Minidarwin Cosa racconta Minidarwin? "Il libro – spiega Simona Cerrato – racconta le esperienze che hanno portato questi ragazzi a capire, guidati dagli scienziati, come funzionano il mimetismo e la selezione sessuale e come costruire un albero evolutivo. Naturalmente la parte più emozionante è stato il contatto con questa natura così diversa dalla nostra. Gli animali sono grandi e numerosi. E soprattutto non hanno paura di noi: si lasciano avvicinare, completamente indifferenti alla presenza umana. Tartarughe giganti, otarie, pinguini, sule piediblu e piedirossi. E poi squali, tartarughe di mare, delfini, fregate, petrelle, pellicani, albatross e gamberi rossi sulle rocce nere. E naturalmente i fringuelli di Darwin che ci hanno fatto compagnia durante tutta la missione. Una varietà e una bellezza incredibili".
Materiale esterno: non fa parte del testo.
-- ==== Sys2Proof/Machine/Inversion.lean ====
section
/-! DEFINITION. Matrix inversion unit commands: DET, ADJ, MATINV (spec/44_matrix_inversion.md R130 to R134).
Faults in the order CFG, RANGE, SINGULAR (spec/60_exceptions.md R157). -/

namespace Sys2Proof.Machine

/-- `idet(A) mod m` of a source matrix register (R132). -/
def State.detResidue (s : State) (k : KReg) (n : Nat) : Nat := residue (idet n (s.entries k)) s.M.toNat

/-- DET's pseudocode (R132). -/
def detBody (sd : SReg) (ks : KReg) (s : State) : Result := do
  let n ← readMatrix s ks
  pure (s.setS sd (toElem (s.detResidue ks n)))

/-- DET sd, ks: determinant mod m; a non-unit is an answer, not a fault (R132). -/
def execDet (sd : SReg) (ks : KReg) (s : State) : Host.Outcome State Fault Refusal :=
  .next (runRing (Instr.det sd ks).opcode (detBody sd ks) s)

/-- ADJ's pseudocode (R133). -/
def adjBody (kd ks : KReg) (s : State) : Result := do
  let n ← readMatrix s ks
  pure (s.setBlock kd (s.getDim ks) fun i j => toElem (adjugate n (s.entries ks) s.M.toNat i j))

/-- ADJ kd, ks: adjugate mod m, with the source's dimension (R133). -/
def execAdj (kd ks : KReg) (s : State) : Host.Outcome State Fault Refusal :=
  .next (runRing (Instr.adj kd ks).opcode (adjBody kd ks) s)

/-- MATINV's pseudocode (R134). -/
def matinvBody (kd ks : KReg) (s : State) : Result := do
  let n ← readMatrix s ks
  let m := s.M.toNat
  let det := s.detResidue ks n
  if Nat.gcd det m ≠ 1 then .error .singular
  else
    let detInv := modinv det m
    pure (s.setBlock kd (s.getDim ks) fun i j =>
      toElem ((detInv * adjugate n (s.entries ks) m i j) % m))

/-- MATINV kd, ks: matrix inverse mod m; SINGULAR when the determinant is not a unit (R134). -/
def execMatinv (kd ks : KReg) (s : State) : Host.Outcome State Fault Refusal :=
  .next (runRing (Instr.matinv kd ks).opcode (matinvBody kd ks) s)

end Sys2Proof.Machine
end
Ma i ragazzi sanno spiegare l'evoluzione? "Certo, è una teoria logica e comprensibile che si può osservare con i propri occhi alle Galápagos: per esempio sulle isole dove vivono le iguane che si nutrono di cactus, i quali per difendersi hanno sviluppato un tronco da albero. E i ragazzi sanno anche interpretarla in modo personale, inventando bellissime storie."
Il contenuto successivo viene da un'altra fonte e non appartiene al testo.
-- ==== Sys2Proof/Laws/Bodies.lean ====
section
/-! SUPPORT. Everything each command's pseudocode can answer: its faults in the order of priority
(spec/60_exceptions.md R157), each with its condition, and its writes otherwise. Proofs cite these and do not
unfold a body. -/

namespace Sys2Proof.Machine

theorem ok_bind {α β : Type} (a : α) (f : α → Except Cause β) : (Except.ok a >>= f) = f a := rfl

theorem error_bind {α β : Type} (c : Cause) (f : α → Except Cause β) :
    (Except.error c >>= f) = Except.error c := rfl

variable (s : State)

theorem setmBody_cases (imm : Elem) :
    (s.MLOCK = true ∧ setmBody imm s = .error .cfg) ∨
    (s.MLOCK = false ∧ imm = 0 ∧ setmBody imm s = .error .cfg) ∨
    (s.MLOCK = false ∧ imm ≠ 0 ∧ setmBody imm s = .ok (s.setModulus imm)) := by
  unfold setmBody
  cases s.MLOCK
  · by_cases h : imm = 0
    · exact .inr (.inl ⟨rfl, h, by simp [h]⟩)
    · exact .inr (.inr ⟨rfl, h, by rw [if_neg (by simp), if_neg h]⟩)
  · exact .inl ⟨rfl, rfl⟩

theorem mdimBody_cases (kd : KReg) (n : Elem) :
    ((n.toNat = 0 ∨ 8 < n.toNat) ∧ mdimBody kd n s = .error .cfg) ∨
    (1 ≤ n.toNat ∧ n.toNat ≤ 8 ∧ mdimBody kd n s = .ok (s.setDim kd (n.setWidth 4))) := by
  have hn : Config.nmax = 8 := rfl
  by_cases h : n.toNat = 0 ∨ 8 < n.toNat
  · exact .inl ⟨h, by rw [mdimBody, hn, if_pos h]⟩
  · exact .inr ⟨by omega, by omega, by rw [mdimBody, hn, if_neg h]⟩

theorem affBody_cases (sd sa sx sb : SReg) :
    let ring := (s.getS sa).toNat < s.M.toNat ∧ (s.getS sx).toNat < s.M.toNat ∧
      (s.getS sb).toNat < s.M.toNat
    (¬ ring ∧ affBody sd sa sx sb s = .error .range) ∨
    (ring ∧ affBody sd sa sx sb s = .ok (s.setS sd
      (toElem (((s.getS sa).toNat * (s.getS sx).toNat + (s.getS sb).toNat) % s.M.toNat)))) := by
  rcases requireRing_cases s [s.getS sa, s.getS sx, s.getS sb] with ⟨h, e⟩ | ⟨h, e⟩
  · exact .inr ⟨by simpa using h, by simp only [affBody, e, ok_bind]; rfl⟩
  · exact .inl ⟨by simpa using h, by simp only [affBody, e, error_bind]⟩

theorem affiBody_cases (sd sa sy sb : SReg) :
    let m := s.M.toNat
    let ring := (s.getS sa).toNat < m ∧ (s.getS sy).toNat < m ∧ (s.getS sb).toNat < m
    (¬ ring ∧ affiBody sd sa sy sb s = .error .range) ∨
    (ring ∧ Nat.gcd (s.getS sa).toNat m ≠ 1 ∧ affiBody sd sa sy sb s = .error .noninv) ∨
    (ring ∧ Nat.gcd (s.getS sa).toNat m = 1 ∧ affiBody sd sa sy sb s = .ok (s.setS sd
      (toElem ((modinv (s.getS sa).toNat m *
        residue (((s.getS sy).toNat : Int) - ((s.getS sb).toNat : Int)) m) % m)))) := by
  rcases requireRing_cases s [s.getS sa, s.getS sy, s.getS sb] with ⟨h, e⟩ | ⟨h, e⟩
  · by_cases hg : Nat.gcd (s.getS sa).toNat s.M.toNat = 1
    · exact .inr (.inr ⟨by simpa using h, hg, by simp only [affiBody, e, ok_bind, hg]; rfl⟩)
    · exact .inr (.inl ⟨by simpa using h, hg, by simp only [affiBody, e, ok_bind]; exact if_pos hg⟩)
  · exact .inl ⟨by simpa using h, by simp only [affiBody, e, error_bind]⟩

theorem invBody_cases (sd ss : SReg) :
    let m := s.M.toNat
    (¬ (s.getS ss).toNat < m ∧ invBody sd ss s = .error .range) ∨
    ((s.getS ss).toNat < m ∧ Nat.gcd (s.getS ss).toNat m ≠ 1 ∧ invBody sd ss s = .error .noninv) ∨
    ((s.getS ss).toNat < m ∧ Nat.gcd (s.getS ss).toNat m = 1 ∧
      invBody sd ss s = .ok (s.setS sd (toElem (modinv (s.getS ss).toNat m)))) := by
  rcases requireRing_cases s [s.getS ss] with ⟨h, e⟩ | ⟨h, e⟩
  · by_cases hg : Nat.gcd (s.getS ss).toNat s.M.toNat = 1
    · exact .inr (.inr ⟨by simpa using h, hg, by simp only [invBody, e, ok_bind, hg]; rfl⟩)
    · exact .inr (.inl ⟨by simpa using h, hg, by simp only [invBody, e, ok_bind]; exact if_pos hg⟩)
  · exact .inl ⟨by simpa using h, by simp only [invBody, e, error_bind]⟩

theorem gcdBody_cases (sd ss : SReg) :
    (¬ (s.getS ss).toNat < s.M.toNat ∧ gcdBody sd ss s = .error .range) ∨
    ((s.getS ss).toNat < s.M.toNat ∧
      gcdBody sd ss s = .ok (s.setS sd (toElem (Nat.gcd (s.getS ss).toNat s.M.toNat)))) := by
  rcases requireRing_cases s [s.getS ss] with ⟨h, e⟩ | ⟨h, e⟩
  · exact .inr ⟨by simpa using h, by simp only [gcdBody, e, ok_bind]; rfl⟩
  · exact .inl ⟨by simpa using h, by simp only [gcdBody, e, error_bind]⟩

theorem solve2Body_cases (sd sx1 sy1 sx2 sy2 : SReg) :
    let m := s.M.toNat
    let ring := (s.getS sx1).toNat < m ∧ (s.getS sy1).toNat < m ∧ (s.getS sx2).toNat < m ∧
      (s.getS sy2).toNat < m
    let c := solve (s.getS sx1) (s.getS sy1) (s.getS sx2) (s.getS sy2) m
    (¬ ring ∧ solve2Body sd sx1 sy1 sx2 sy2 s = .error .range) ∨
    (ring ∧ solve2Body sd sx1 sy1 sx2 sy2 s = .ok ((s.setSol c).setS sd c.G)) := by
  rcases requireRing_cases s [s.getS sx1, s.getS sy1, s.getS sx2, s.getS sy2] with ⟨h, e⟩ | ⟨h, e⟩
  · exact .inr ⟨by simpa using h, by simp only [solve2Body, e, ok_bind]; rfl⟩
  · exact .inl ⟨by simpa using h, by simp only [solve2Body, e, error_bind]⟩

/-- The solver context in its two cases (R104). -/
theorem solve_cases (x1 y1 x2 y2 : Elem) (m : Nat) :
    let dx := residue ((x2.toNat : Int) - (x1.toNat : Int)) m
    let dy := residue ((y2.toNat : Int) - (y1.toNat : Int)) m
    let g := Nat.gcd dx m
    (¬ g ∣ dy ∧ solve x1 y1 x2 y2 m = ⟨0, 0, 0, x1, y1⟩) ∨
    (g ∣ dy ∧ solve x1 y1 x2 y2 m =
      ⟨toElem g, toElem ((dy / g * modinv (dx / g) (m / g)) % (m / g)), toElem (m / g), x1, y1⟩) := by
  intro dx dy g
  by_cases h : g ∣ dy
  · exact .inr ⟨h, if_neg (not_not.mpr (Nat.mod_eq_zero_of_dvd h))⟩
  · exact .inl ⟨h, if_pos (mt Nat.dvd_of_mod_eq_zero h)⟩

theorem solkBody_cases (sda sdb sk : SReg) :
    let k := (s.getS sk).toNat
    (s.SOL.G.toNat ≤ k ∧ solkBody sda sdb sk s = .error .range) ∨
    (k < s.SOL.G.toNat ∧ solkBody sda sdb sk s =
      .ok ((s.setS sda (toElem (s.SOL.coeff s.M.toNat k))).setS sdb
        (toElem (s.SOL.offset s.M.toNat k)))) := by
  intro k
  by_cases h : s.SOL.G.toNat ≤ k
  · exact .inl ⟨h, if_pos h⟩
  · exact .inr ⟨by omega, if_neg h⟩

theorem vmulBody_cases (vd vs : VReg) (ks : KReg) :
    let n := (s.getDim ks).toNat
    (s.getDim ks = 0 ∧ vmulBody vd vs ks s = .error .cfg) ∨
    (s.getDim ks ≠ 0 ∧ ¬ (s.blockRing ks ∧ s.vecRing vs n) ∧ vmulBody vd vs ks s = .error .range) ∨
    (s.getDim ks ≠ 0 ∧ s.blockRing ks ∧ s.vecRing vs n ∧ vmulBody vd vs ks s = .ok (s.setVec vd n fun j =>
      toElem (rowTimes n (s.vecEntries vs) (s.entries ks) s.M.toNat j))) := by
  rcases readMatVec_cases s ks vs with ⟨h, e⟩ | ⟨h, hr, e⟩ | ⟨h, hb, hv, e⟩
  · exact .inl ⟨h, by simp only [vmulBody, e, error_bind]⟩
  · exact .inr (.inl ⟨h, hr, by simp only [vmulBody, e, error_bind]⟩)
  · exact .inr (.inr ⟨h, hb, hv, by simp only [vmulBody, e, ok_bind]; rfl⟩)

theorem mvmulBody_cases (vd vs : VReg) (ks : KReg) :
    let n := (s.getDim ks).toNat
    (s.getDim ks = 0 ∧ mvmulBody vd vs ks s = .error .cfg) ∨
    (s.getDim ks ≠ 0 ∧ ¬ (s.blockRing ks ∧ s.vecRing vs n) ∧ mvmulBody vd vs ks s = .error .range) ∨
    (s.getDim ks ≠ 0 ∧ s.blockRing ks ∧ s.vecRing vs n ∧ mvmulBody vd vs ks s = .ok (s.setVec vd n fun i =>
      toElem (timesCol n (s.entries ks) (s.vecEntries vs) s.M.toNat i))) := by
  rcases readMatVec_cases s ks vs with ⟨h, e⟩ | ⟨h, hr, e⟩ | ⟨h, hb, hv, e⟩
  · exact .inl ⟨h, by simp only [mvmulBody, e, error_bind]⟩
  · exact .inr (.inl ⟨h, hr, by simp only [mvmulBody, e, error_bind]⟩)
  · exact .inr (.inr ⟨h, hb, hv, by simp only [mvmulBody, e, ok_bind]; rfl⟩)

theorem detBody_cases (sd : SReg) (ks : KReg) :
    (s.getDim ks = 0 ∧ detBody sd ks s = .error .cfg) ∨
    (s.getDim ks ≠ 0 ∧ ¬ s.blockRing ks ∧ detBody sd ks s = .error .range) ∨
    (s.getDim ks ≠ 0 ∧ s.blockRing ks ∧
      detBody sd ks s = .ok (s.setS sd (toElem (s.detResidue ks (s.getDim ks).toNat)))) := by
  rcases readMatrix_cases s ks with ⟨h, e⟩ | ⟨h, hr, e⟩ | ⟨h, hb, e⟩
  · exact .inl ⟨h, by simp only [detBody, e, error_bind]⟩
  · exact .inr (.inl ⟨h, hr, by simp only [detBody, e, error_bind]⟩)
  · exact .inr (.inr ⟨h, hb, by simp only [detBody, e, ok_bind]; rfl⟩)

theorem adjBody_cases (kd ks : KReg) :
    let n := (s.getDim ks).toNat
    (s.getDim ks = 0 ∧ adjBody kd ks s = .error .cfg) ∨
    (s.getDim ks ≠ 0 ∧ ¬ s.blockRing ks ∧ adjBody kd ks s = .error .range) ∨
    (s.getDim ks ≠ 0 ∧ s.blockRing ks ∧ adjBody kd ks s = .ok (s.setBlock kd (s.getDim ks) fun i j =>
      toElem (adjugate n (s.entries ks) s.M.toNat i j))) := by
  rcases readMatrix_cases s ks with ⟨h, e⟩ | ⟨h, hr, e⟩ | ⟨h, hb, e⟩
  · exact .inl ⟨h, by simp only [adjBody, e, error_bind]⟩
  · exact .inr (.inl ⟨h, hr, by simp only [adjBody, e, error_bind]⟩)
  · exact .inr (.inr ⟨h, hb, by simp only [adjBody, e, ok_bind]; rfl⟩)

theorem matinvBody_cases (kd ks : KReg) :
    let m := s.M.toNat
    let n := (s.getDim ks).toNat
    let d := s.detResidue ks n
    (s.getDim ks = 0 ∧ matinvBody kd ks s = .error .cfg) ∨
    (s.getDim ks ≠ 0 ∧ ¬ s.blockRing ks ∧ matinvBody kd ks s = .error .range) ∨
    (s.getDim ks ≠ 0 ∧ s.blockRing ks ∧ Nat.gcd d m ≠ 1 ∧ matinvBody kd ks s = .error .singular) ∨
    (s.getDim ks ≠ 0 ∧ s.blockRing ks ∧ Nat.gcd d m = 1 ∧
      matinvBody kd ks s = .ok (s.setBlock kd (s.getDim ks) fun i j =>
        toElem ((modinv d m * adjugate n (s.entries ks) m i j) % m))) := by
  rcases readMatrix_cases s ks with ⟨h, e⟩ | ⟨h, hr, e⟩ | ⟨h, hb, e⟩
  · exact .inl ⟨h, by simp only [matinvBody, e, error_bind]⟩
  · exact .inr (.inl ⟨h, hr, by simp only [matinvBody, e, error_bind]⟩)
  · by_cases hg : Nat.gcd (s.detResidue ks (s.getDim ks).toNat) s.M.toNat = 1
    · exact .inr (.inr (.inr ⟨h, hb, hg, by simp only [matinvBody, e, ok_bind, hg]; rfl⟩))
    · exact .inr (.inr (.inl ⟨h, hb, hg, by simp only [matinvBody, e, ok_bind]; exact if_pos hg⟩))

end Sys2Proof.Machine
end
Quali sono gli ingredienti per comunicare la scienza ai bambini?
"Credo che sia importante raccontare delle storie per introdurre concetti anche molto complessi senza il rischio di annoiare i ragazzi. Loro riflettono, formulano domande e ipotesi, discutono fra loro. Sono bravissimi. Naturalmente fare scienza con le proprie mani e con la propria testa, insieme a dei veri scienziati, è qualcosa in più, ma non sempre abbiamo la possibilità di farlo. La fortuna di chi come noi ha potuto seguire alla spedizione ci obbligava a raccontare l’esperienza. Così abbiamo creato un libro e una mostra con l’obiettivo di condividere con gli altri la ricchezza delle Galápagos."
Andrea Mameli

Nessie disegnata da Simone Frasca

Nessie Cagliari, 6 ottobre 2007. Festival Tuttestorie. Incontro con Simona Cerrato e Alberto Melis: "Mondi salvati dai bambini: dai Criptoanimali a Minidarwin". Simone Frasca disegna Nessie in base alle indicazioni di Alberto Melis (Il segreto di Loch Ness. Criptoanimali. Vol. 2, Piemme, 2007).